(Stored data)
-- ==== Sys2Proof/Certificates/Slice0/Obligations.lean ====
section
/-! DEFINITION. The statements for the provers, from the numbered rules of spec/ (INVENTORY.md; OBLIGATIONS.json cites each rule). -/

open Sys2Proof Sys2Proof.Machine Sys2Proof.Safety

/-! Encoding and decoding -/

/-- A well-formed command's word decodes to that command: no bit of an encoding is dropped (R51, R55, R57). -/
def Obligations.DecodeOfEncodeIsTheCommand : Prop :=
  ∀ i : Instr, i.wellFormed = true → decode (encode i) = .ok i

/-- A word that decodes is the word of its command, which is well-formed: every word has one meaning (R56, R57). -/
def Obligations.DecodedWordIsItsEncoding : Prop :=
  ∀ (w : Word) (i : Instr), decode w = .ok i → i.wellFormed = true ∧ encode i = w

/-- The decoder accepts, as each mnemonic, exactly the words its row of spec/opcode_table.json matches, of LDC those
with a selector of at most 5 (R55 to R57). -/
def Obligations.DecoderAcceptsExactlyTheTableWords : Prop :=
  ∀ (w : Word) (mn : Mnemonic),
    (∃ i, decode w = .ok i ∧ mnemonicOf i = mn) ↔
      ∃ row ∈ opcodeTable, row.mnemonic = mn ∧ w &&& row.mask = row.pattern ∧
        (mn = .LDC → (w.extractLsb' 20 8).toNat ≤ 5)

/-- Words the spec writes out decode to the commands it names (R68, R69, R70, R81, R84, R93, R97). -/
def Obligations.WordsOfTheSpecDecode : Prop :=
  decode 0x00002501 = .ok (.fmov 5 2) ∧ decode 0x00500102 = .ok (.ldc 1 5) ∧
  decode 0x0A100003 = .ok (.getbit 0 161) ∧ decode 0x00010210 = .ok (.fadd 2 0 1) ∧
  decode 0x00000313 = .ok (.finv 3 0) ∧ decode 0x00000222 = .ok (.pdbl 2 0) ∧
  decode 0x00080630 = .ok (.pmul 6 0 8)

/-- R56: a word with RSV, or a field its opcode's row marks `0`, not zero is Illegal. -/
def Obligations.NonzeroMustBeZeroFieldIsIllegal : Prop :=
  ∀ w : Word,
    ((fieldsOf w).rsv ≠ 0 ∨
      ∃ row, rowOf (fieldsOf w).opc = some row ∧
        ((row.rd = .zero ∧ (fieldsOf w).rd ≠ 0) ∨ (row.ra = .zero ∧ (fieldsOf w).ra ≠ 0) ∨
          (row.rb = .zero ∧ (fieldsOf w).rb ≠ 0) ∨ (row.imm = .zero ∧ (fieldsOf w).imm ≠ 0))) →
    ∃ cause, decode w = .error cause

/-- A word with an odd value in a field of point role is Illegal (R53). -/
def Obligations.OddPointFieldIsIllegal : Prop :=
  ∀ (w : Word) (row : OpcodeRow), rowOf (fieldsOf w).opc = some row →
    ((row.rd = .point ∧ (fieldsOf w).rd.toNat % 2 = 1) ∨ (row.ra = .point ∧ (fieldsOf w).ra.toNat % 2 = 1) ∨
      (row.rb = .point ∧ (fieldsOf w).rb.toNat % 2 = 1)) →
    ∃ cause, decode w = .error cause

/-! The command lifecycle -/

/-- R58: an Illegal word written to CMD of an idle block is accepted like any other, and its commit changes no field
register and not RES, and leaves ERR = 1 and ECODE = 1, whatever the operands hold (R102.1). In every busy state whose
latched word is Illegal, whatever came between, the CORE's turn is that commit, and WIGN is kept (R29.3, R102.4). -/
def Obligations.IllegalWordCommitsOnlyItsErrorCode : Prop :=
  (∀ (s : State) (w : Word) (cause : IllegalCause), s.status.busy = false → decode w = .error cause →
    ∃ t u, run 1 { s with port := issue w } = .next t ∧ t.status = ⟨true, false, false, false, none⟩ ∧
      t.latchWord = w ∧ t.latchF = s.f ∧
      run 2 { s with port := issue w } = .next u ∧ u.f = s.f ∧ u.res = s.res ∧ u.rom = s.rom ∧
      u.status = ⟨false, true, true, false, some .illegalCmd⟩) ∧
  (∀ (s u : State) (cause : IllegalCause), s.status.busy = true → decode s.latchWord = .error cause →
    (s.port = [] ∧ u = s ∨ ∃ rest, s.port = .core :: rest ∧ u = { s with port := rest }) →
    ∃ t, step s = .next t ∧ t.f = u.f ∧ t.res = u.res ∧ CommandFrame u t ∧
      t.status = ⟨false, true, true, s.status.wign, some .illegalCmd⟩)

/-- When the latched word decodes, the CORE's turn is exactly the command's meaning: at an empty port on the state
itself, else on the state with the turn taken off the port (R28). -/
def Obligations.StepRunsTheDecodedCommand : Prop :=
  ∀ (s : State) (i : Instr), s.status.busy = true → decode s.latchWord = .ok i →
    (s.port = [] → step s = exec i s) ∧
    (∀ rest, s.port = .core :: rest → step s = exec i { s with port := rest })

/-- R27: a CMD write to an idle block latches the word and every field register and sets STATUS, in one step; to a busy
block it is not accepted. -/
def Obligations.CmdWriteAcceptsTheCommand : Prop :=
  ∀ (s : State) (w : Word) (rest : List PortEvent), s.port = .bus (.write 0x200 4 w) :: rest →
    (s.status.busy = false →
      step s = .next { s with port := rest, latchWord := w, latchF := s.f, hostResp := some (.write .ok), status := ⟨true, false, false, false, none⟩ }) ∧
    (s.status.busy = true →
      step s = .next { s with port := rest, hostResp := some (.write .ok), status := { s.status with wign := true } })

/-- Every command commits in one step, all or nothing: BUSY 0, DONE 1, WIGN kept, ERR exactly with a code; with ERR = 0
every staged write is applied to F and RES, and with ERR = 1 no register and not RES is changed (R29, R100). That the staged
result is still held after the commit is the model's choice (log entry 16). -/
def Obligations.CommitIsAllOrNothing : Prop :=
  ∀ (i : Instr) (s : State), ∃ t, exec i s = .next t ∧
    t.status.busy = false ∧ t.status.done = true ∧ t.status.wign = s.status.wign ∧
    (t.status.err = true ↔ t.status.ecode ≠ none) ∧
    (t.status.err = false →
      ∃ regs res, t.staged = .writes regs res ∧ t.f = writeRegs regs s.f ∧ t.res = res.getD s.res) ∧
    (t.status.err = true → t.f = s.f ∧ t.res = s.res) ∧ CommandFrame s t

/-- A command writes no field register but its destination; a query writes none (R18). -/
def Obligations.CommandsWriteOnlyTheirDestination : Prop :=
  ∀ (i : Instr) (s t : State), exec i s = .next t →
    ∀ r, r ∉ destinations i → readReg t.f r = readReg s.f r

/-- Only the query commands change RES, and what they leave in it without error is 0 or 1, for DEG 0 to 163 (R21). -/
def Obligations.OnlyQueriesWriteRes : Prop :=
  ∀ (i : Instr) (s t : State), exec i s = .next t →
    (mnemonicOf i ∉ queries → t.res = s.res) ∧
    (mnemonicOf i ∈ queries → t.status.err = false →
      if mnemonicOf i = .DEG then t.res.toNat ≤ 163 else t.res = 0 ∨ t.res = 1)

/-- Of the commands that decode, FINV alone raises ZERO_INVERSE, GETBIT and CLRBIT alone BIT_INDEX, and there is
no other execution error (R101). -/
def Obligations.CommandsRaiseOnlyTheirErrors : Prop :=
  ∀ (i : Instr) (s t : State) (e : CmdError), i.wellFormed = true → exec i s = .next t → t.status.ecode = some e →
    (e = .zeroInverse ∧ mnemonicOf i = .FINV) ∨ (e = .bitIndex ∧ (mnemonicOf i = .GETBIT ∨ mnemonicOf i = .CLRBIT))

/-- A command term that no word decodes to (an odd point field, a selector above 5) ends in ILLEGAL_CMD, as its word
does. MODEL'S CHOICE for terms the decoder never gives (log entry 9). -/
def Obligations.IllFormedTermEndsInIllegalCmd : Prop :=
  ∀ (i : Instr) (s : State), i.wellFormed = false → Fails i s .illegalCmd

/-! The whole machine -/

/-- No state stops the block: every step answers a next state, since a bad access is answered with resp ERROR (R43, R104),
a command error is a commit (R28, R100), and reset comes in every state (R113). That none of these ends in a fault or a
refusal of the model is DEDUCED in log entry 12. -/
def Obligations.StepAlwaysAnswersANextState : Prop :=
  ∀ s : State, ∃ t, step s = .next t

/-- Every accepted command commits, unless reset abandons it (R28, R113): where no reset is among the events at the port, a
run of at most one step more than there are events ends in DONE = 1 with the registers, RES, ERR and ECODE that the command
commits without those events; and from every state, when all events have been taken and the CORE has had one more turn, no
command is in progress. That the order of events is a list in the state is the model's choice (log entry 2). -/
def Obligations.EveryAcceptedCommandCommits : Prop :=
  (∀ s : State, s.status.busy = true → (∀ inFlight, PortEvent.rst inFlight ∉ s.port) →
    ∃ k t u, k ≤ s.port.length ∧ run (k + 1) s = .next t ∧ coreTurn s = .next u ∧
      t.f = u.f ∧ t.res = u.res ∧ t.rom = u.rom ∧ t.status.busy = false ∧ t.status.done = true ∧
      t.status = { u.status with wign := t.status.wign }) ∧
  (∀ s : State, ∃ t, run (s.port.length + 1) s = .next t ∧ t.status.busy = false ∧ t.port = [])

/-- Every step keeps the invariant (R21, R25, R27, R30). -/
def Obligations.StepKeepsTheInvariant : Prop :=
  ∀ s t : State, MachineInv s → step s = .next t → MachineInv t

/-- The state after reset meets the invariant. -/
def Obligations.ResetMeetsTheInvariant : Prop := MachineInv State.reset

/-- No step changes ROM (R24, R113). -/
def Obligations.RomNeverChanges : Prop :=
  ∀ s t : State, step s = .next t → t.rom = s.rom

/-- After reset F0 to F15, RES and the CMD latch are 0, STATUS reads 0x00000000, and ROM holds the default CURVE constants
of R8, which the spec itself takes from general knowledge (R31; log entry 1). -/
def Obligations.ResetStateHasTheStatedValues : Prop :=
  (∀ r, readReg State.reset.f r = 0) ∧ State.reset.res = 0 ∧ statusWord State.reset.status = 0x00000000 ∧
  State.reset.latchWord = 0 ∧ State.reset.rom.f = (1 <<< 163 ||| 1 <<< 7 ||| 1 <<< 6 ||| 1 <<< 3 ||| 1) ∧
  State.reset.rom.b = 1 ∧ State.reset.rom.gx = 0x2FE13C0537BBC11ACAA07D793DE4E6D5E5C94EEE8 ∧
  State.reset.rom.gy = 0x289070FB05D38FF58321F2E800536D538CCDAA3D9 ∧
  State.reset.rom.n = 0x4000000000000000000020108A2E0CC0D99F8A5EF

ACTIVITY »
Above are the entries. Copy exactly the part that opens with the line containing "commits without those" and closes with the line containing "(∀ s : State, ∃", and no more.

OUTPUT BELOW »
commits without those events; and from every state, when all events have been taken and the CORE has had one more turn, no
command is in progress. That the order of events is a list in the state is the model's choice (log entry 2). -/
def Obligations.EveryAcceptedCommandCommits : Prop :=
  (∀ s : State, s.status.busy = true → (∀ inFlight, PortEvent.rst inFlight ∉ s.port) →
    ∃ k t u, k ≤ s.port.length ∧ run (k + 1) s = .next t ∧ coreTurn s = .next u ∧
      t.f = u.f ∧ t.res = u.res ∧ t.rom = u.rom ∧ t.status.busy = false ∧ t.status.done = true ∧
      t.status = { u.status with wign := t.status.wign }) ∧
  (∀ s : State, ∃ t, run (s.port.length + 1) s = .next t ∧ t.status.busy = false ∧ t.port = [])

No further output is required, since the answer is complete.